A causal relationship between mitochondrial metabolic dysfunction and neurodegeneration has been implicated in synucleinopathies, including Parkinson disease (PD) and Lewy body dementia (LBD), but underlying mechanisms are not fully understood. Here, using human induced pluripotent stem cell (hiPSC)-derived neurons with mutation in the gene encoding α-synuclein (αSyn), we report the presence of aberrantly S-nitrosylated proteins, including tricarboxylic acid (TCA) cycle enzymes, resulting in activity inhibition assessed by carbon-labeled metabolic flux experiments. This inhibition principally affects α-ketoglutarate dehydrogenase/succinyl coenzyme-A synthetase, metabolizing α-ketoglutarate to succinate. Notably, human LBD brain manifests a similar pattern of aberrantly S-nitrosylated TCA enzymes, indicating the pathophysiological relevance of these results. Inhibition of mitochondrial energy metabolism in neurons is known to compromise dendritic length and synaptic integrity, eventually leading to neuronal cell death. Our evidence indicates that aberrant S-nitrosylation of TCA cycle enzymes contributes to this bioenergetic failure.

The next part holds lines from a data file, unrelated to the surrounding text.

theorem State.recall_setCtx (s : State) (t : ThreadId) (c : Ctx) (l : Loc) (n : Nat) (load : Bool) :
    (s.setCtx t c).recall l n load = (s.recall l n load).setCtx t c := by
  rw [State.recall_eq, State.recall_eq]; rfl

/-- The checks of addresses and barges do not look at the snoop filter. -/
theorem checkAddrOf_recall (s : State) (l : Loc) (n : Nat) (load : Bool) (c : CoreId) (slot sid : Nat) (ea : Word) (al len : Nat)
    (win : Bool) : checkAddrOf (s.recall l n load) c slot sid ea al len win = checkAddrOf s c slot sid ea al len win := by
  rw [State.recall_eq]; rfl

theorem addrDest_recall (s : State) (l : Loc) (n : Nat) (load : Bool) (c : CoreId) (slot sid : Nat) (a : Word) :
    addrDest (s.recall l n load) c slot sid a = addrDest s c slot sid a := by
  simp only [addrDest, checkAddrOf_recall]

theorem checkBarge_recall (s : State) (l : Loc) (n : Nat) (load : Bool) (c : CoreId) (slot sid : Nat) (w v : Word) :
    checkBarge (s.recall l n load) c slot sid w v = checkBarge s c slot sid w v := by
  simp only [checkBarge, addrDest_recall]
  rw [State.recall_eq]
  rfl

/-! ## Stores and headers -/

theorem State.store_mem (s : State) (l : Loc) (bs : List Byte) (bad : Bool) :
    (s.store l bs bad).mem = memWrite s.mem l.key (bs.map some) := rfl

@[simp] theorem State.store_pending (s : State) (l : Loc) (bs : List Byte) (bad : Bool) : (s.store l bs bad).pending = s.pending := rfl

@[simp] theorem State.store_cycle (s : State) (l : Loc) (bs : List Byte) (bad : Bool) : (s.store l bs bad).cycle = s.cycle := rfl

theorem State.store_setCtx (s : State) (t : ThreadId) (c : Ctx) (l : Loc) (bs : List Byte) (bad : Bool) :
    (s.setCtx t c).store l bs bad = (s.store l bs bad).setCtx t c := rfl

@[simp] theorem State.writeAt_mem (s : State) (l : Loc) (bs : List (Option Byte)) (bad : Bool) :
    (s.writeAt l bs bad).mem = memWrite s.mem l.key bs := by
  rw [State.writeAt, State.recall_eq]; rfl

@[simp] theorem State.writeAt_pending (s : State) (l : Loc) (bs : List (Option Byte)) (bad : Bool) :
    (s.writeAt l bs bad).pending = s.pending := by
  rw [State.writeAt, State.recall_eq]; rfl

@[simp] theorem State.writeAt_cycle (s : State) (l : Loc) (bs : List (Option Byte)) (bad : Bool) :
    (s.writeAt l bs bad).cycle = s.cycle := by
  rw [State.writeAt, State.recall_eq]; rfl

@[simp] theorem State.setQhead_pending (s : State) (l : Loc) (q : QHead) : (s.setQhead l q).pending = s.pending := by
  simp [State.setQhead]

@[simp] theorem State.setQhead_cycle (s : State) (l : Loc) (q : QHead) : (s.setQhead l q).cycle = s.cycle := by
  simp [State.setQhead]

theorem State.setQhead_wf {s : State} (h : Memory.wf s.mem) (l : Loc) (q : QHead) : Memory.wf (s.setQhead l q).mem :=
  State.store_wf (by simpa using h) _ _ _

/-- A header is written apart from the contexts. -/
theorem State.setQhead_setCtx (s : State) (t : ThreadId) (c : Ctx) (l : Loc) (q : QHead) :
    (s.setCtx t c).setQhead l q = (s.setQhead l q).setCtx t c := by
  rw [State.setQhead, State.setQhead, State.recall_setCtx, State.store_setCtx]

/-! ## Reservations (R230, R231) -/

section
variable {s : State} {l : Loc} (hclean : s.poisoned l 32 = false) (hcheck : qcheck l (s.qhead l) = none)
include hclean hcheck
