-- ==== Sys2Proof/Syntax.lean ====
section
/-!
DEFINITION. Syntax.lean: the decoded operand fields of an instruction word (spec file 03, R69 to R73) and the one
inductive of the machine's steps: an instruction word with its fields, or an event of another agent with what that
agent brings to it (spec file 95).
-/
namespace Sys2Proof

/-- A decoded operand field (03 R71). A long immediate is held as its low 61 bits (03 R72). -/
inductive Operand where
  | none
  | s (i : BitVec 6)
  | v (i : BitVec 5)
  | vq (i : BitVec 5) (q : BitVec 2)
  | p (i : BitVec 4)
  | m (i : BitVec 3)
  | ctl
  | imm (x : BitVec 13)
  | tile (a : BitVec 5)
  | queue (cmd : Bool) (n : BitVec 3)
  | long (x : BitVec 61)
  deriving DecidableEq, Repr

/-- The fields of an instruction word beside its opcode (03 R69): guards, AWAIT, SETW, HINT, YLD, MOD, O1 to O5. -/
structure Fields where
  ga : BitVec 5
  gb : BitVec 5
  gc : BitVec 1
  await : BitVec 8
  setw : BitVec 4
  hint : BitVec 2
  yld : BitVec 1
  mod : BitVec 11
  o1 : Operand
  o2 : Operand
  o3 : Operand
  o4 : Operand
  o5 : Operand
  deriving DecidableEq, Repr

/-- What a fabric packet carries (spec files 12 to 15): requests of remote accesses, their replies, collective arrivals
and releases, ring landings and watermarks, coding messages, abort tokens and statements. -/
inductive PKind where
  | rld | rst | ramo | rop | put | get | mcast
  | reply | refuse
  | arrive | groupArrive | release | redArrive | redGroup | redResult
  | landing | landAck | watermark
  | delta | mark | ack | prepared | staged | commit | abort | lost | beat | beatReply | query | queryReply
  | kabrt | overflow | config | rebuild | rebuilt | streamReq | stream | repairReq | fcoll
  | token | statement
  deriving DecidableEq, Repr

/-- A fabric packet (12 R303 to R305; 01 R29): its ends, virtual lane, ordering lane, kind, words, bytes and the low 24 bits
of the sender's GTS; the intermediate group of an alternate route; whether it has crossed an optical hop; the region whose
FABSH serves it where it was sent, 0 for none; and the lane group it came in by (log entry 11). -/
structure Packet where
  dst : Nat
  src : Nat
  vl : Nat
  lane : Nat
  kind : PKind
  tag : Nat
  args : List W64
  data : List Byte
  gts : BitVec 24
  via : Option Nat
  far : Bool
  reg : Nat
  inp : Nat
  deriving DecidableEq, Repr

/-- A global channel of this device's group as the route table names it (12 R302): the group it leads to, the member and the
optical channel at this end, and the index and the channel at the far end. -/
structure Gate where
  group : Nat
  member : Nat
  chan : Nat
  farMember : Nat
  farChan : Nat
  deriving DecidableEq, Repr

线粒体代谢功能障碍和神经退行性变之间的因果关系与突触核蛋白病有关，包括帕金森病（PD）和路易体痴呆（LBD），但其潜在机制尚不完全清楚。在这里，使用编码 α-突触核蛋白 (αSyn) 的基因发生突变的人诱导多能干细胞 (hiPSC) 衍生的神经元，我们报告了异常 S-亚硝基化蛋白的存在，包括三羧酸 (TCA) 循环酶，从而导致活性通过碳标记代谢流实验评估抑制作用。这种抑制主要影响 α-酮戊二酸脱氢酶/琥珀酰辅酶-A 合成酶，将 α-酮戊二酸代谢为琥珀酸。值得注意的是，人类 LBD 大脑表现出类似的异常 S-亚硝基化 TCA 酶模式，表明这些结果的病理生理学相关性。已知抑制神经元线粒体能量代谢会损害树突长度和突触完整性，最终导致神经元细胞死亡。我们的证据表明 TCA 循环酶的异常 S-亚硝基化导致了这种生物能失败。